A Google Support Answer
Once the sitemap has been reviewed by client, and the navigation of the website has been approved, it's time to begin working on wireframes.
What is a Wireframe?
We like to create a few versions of wireframes to visually compare different concepts. These wireframes act as the foundation of our visual designs. Wireframes should be simple, focusing on the placement of assets and content each page type.
For example, we might place important messages and actions on the homepage closer to the top so it can be easily seen by visitors. It's important to consider the amount of space elements have on the page and how it will render on mobile devices. If the goal is for users to progress through multiple pages to complete an action (register, buy online, etc.), those pages will also be included in the wireframes so we can be sure we design a user-friendly experience.
The wireframes are reviewed with the team so we can refine them and include elements like buttons and other interface widgets while still avoiding color and images. Once the team is happy with how the pages are laid out and elements are positioned, we either present them to end users for testing, or if the deadline is tight, we move on to visual design.
What is a Storyboard?
A storyboard is a visual representation of how scenes and actions might play out as a user enters and navigates a website. Storyboards lay out different designs and concepts of the website, showcasing sequences of wireframes in a specific order. These wireframes are developed earlier in the overall design process.
The storyboard process assists UX developers in planning and mocking up features and functions on a website. They are lightweight and presented in sequential order so clients can offer early feedback prior to any development being done. Storyboards show how users can interact with a website and are a great way to open lines of communication about how a website will work for its users. It's an important step in getting things right and confirming any requirements up front, which keeps development costs down.
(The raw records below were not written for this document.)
-- ==== Sys2Proof/Laws/PerInstr.lean ====
section
/-! SUPPORT. Per-instruction lemmas of the family `Encoding`: the encoder gives words of 32 bits whose length code
announces their number. -/

namespace Sys2Proof.Laws.Encoding

open Sys2Proof

/-- Every word the encoder gives has 32 bits, and the length code of the first announces how many there are (R292); the
pad word stands outside the length codes (R293). -/
def Statement (i : Instr) : Prop :=
  ∀ ws, encode i = some ws → (∀ w ∈ ws, w < 2 ^ 32) ∧ (i = .padWord ∨ lenOf (ws.headD 0) = 4 * ws.length)

theorem word0_lt (len op : Nat) (r : Raw) (hl : len < 4) (ho : op < 256) : Raw.word0 len op r < 2 ^ 32 := by
  have h1 := r.d.isLt; have h2 := r.a.isLt; have h3 := r.b.isLt
  simp only [Raw.word0]; omega

theorem word0_code (len op : Nat) (r : Raw) (hl : len < 4) : Raw.word0 len op r % 4 = len := by
  simp only [Raw.word0]; omega

theorem word1_lt (r : Raw) : r.word1 < 2 ^ 32 := by
  have h1 := r.c.isLt; have h2 := r.g.isLt; have h3 := r.fn.isLt; have h4 := r.ty.isLt; have h5 := r.m.isLt
  have h6 := Bool.toNat_lt r.gn; have h7 := Bool.toNat_lt r.ca; have h8 := Bool.toNat_lt r.cb
  have h9 := Bool.toNat_lt r.cc
  simp only [Raw.word1]; omega

theorem x_hi_lt (r : Raw) : r.x.toNat / 4294967296 < 2 ^ 32 := by
  have h := r.x.isLt; omega

theorem c64_fits {i : Instr} (op : Nat) (r : Raw) (ho : op < 256) (h : encode i = c64 op r) : Statement i := by
  intro ws hw
  rw [h, c64, Option.some.injEq] at hw
  subst hw
  have h0 := word0_lt 0 op r (by omega) ho
  have h1 := word0_code 0 op r (by omega)
  refine ⟨?_, Or.inr ?_⟩
  · intro w hw; simp at hw; rcases hw with rfl | rfl
    · exact h0
    · exact word1_lt r
  · simp [lenOf, h1]

theorem c96_fits {i : Instr} (op : Nat) (r : Raw) (ho : op < 256) (h : encode i = c96 op r) : Statement i := by
  intro ws hw
  rw [h, c96, Option.some.injEq] at hw
  subst hw
  have h0 := word0_lt 1 op r (by omega) ho
  have h1 := word0_code 1 op r (by omega)
  refine ⟨?_, Or.inr ?_⟩
  · intro w hw; simp at hw; rcases hw with rfl | rfl | rfl
    · exact h0
    · exact word1_lt r
    · omega
  · simp [lenOf, h1]

theorem c128_fits {i : Instr} (op : Nat) (r : Raw) (ho : op < 256) (h : encode i = c128 op r) : Statement i := by
  intro ws hw
  rw [h, c128, Option.some.injEq] at hw
  subst hw
  have h0 := word0_lt 2 op r (by omega) ho
  have h1 := word0_code 2 op r (by omega)
  refine ⟨?_, Or.inr ?_⟩
  · intro w hw; simp at hw; rcases hw with rfl | rfl | rfl | rfl
    · exact h0
    · exact word1_lt r
    · omega
    · exact x_hi_lt r
  · simp [lenOf, h1]

theorem si_fits {i : Instr} (op : Nat) (r : RawSI) (ho : op < 256) (h : encode i = si op r) : Statement i := by
  intro ws hw
  rw [h, si, RawSI.words, Option.some.injEq] at hw
  subst hw
  have h1 := r.d.isLt; have h2 := r.a.isLt; have h3 := r.g.isLt; have h4 := r.fn5.isLt; have h5 := r.imm.isLt
  have h6 := Bool.toNat_lt r.gn
  refine ⟨?_, Or.inr ?_⟩
  · intro w hw; simp at hw; rcases hw with rfl | rfl
    · omega
    · exact h5
  · have h7 : (4 * op + 1024 * r.d.val + 65536 * r.a.val + 4194304 * r.g.val + 67108864 * r.gn.toNat +
        134217728 * r.fn5.val) % 4 = 0 := by omega
    simp [lenOf, h7]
Storyboards can be created in numerous ways, using a variety of different tools. Even Powerpoint presentations can be used as a cost effective method of presentation.
One thing is certain when it comes to these initial processes: The team you hire should include you in each step of their designing process. They should explain why each step is important and what value they're bringing to your project.
If a sitemap isn’t discussed in the initial stages of a project, it's likely that development won't know how to structure the pages for your website. This could lead to old, outdated content remaining on your new website, and the scope of your project may increase later on.
Wireframes are important stepping stones to visual design. Without wireframes, your cost has the potential to increase later in the process due to the need to correctly configure the layout of your pages. It’s a lot easier to move around simple grayscale visuals than it is to revise fully flushed out visual designs.
The Feel Good Conclusion (complete with warm fuzzies)
Your work as marketers is tough enough. You shouldn't have to navigate around definitions. So that’s really the point here. Don’t ever be afraid to ask a question so you can get confirmation. If the agency you hire isn’t willing to dig in with you so you can fully understand their process, then they're not valuing you as a client. Your agency should be your biggest supporters, advocates, and teachers. If that’s not the case, you should set them straight ASAP.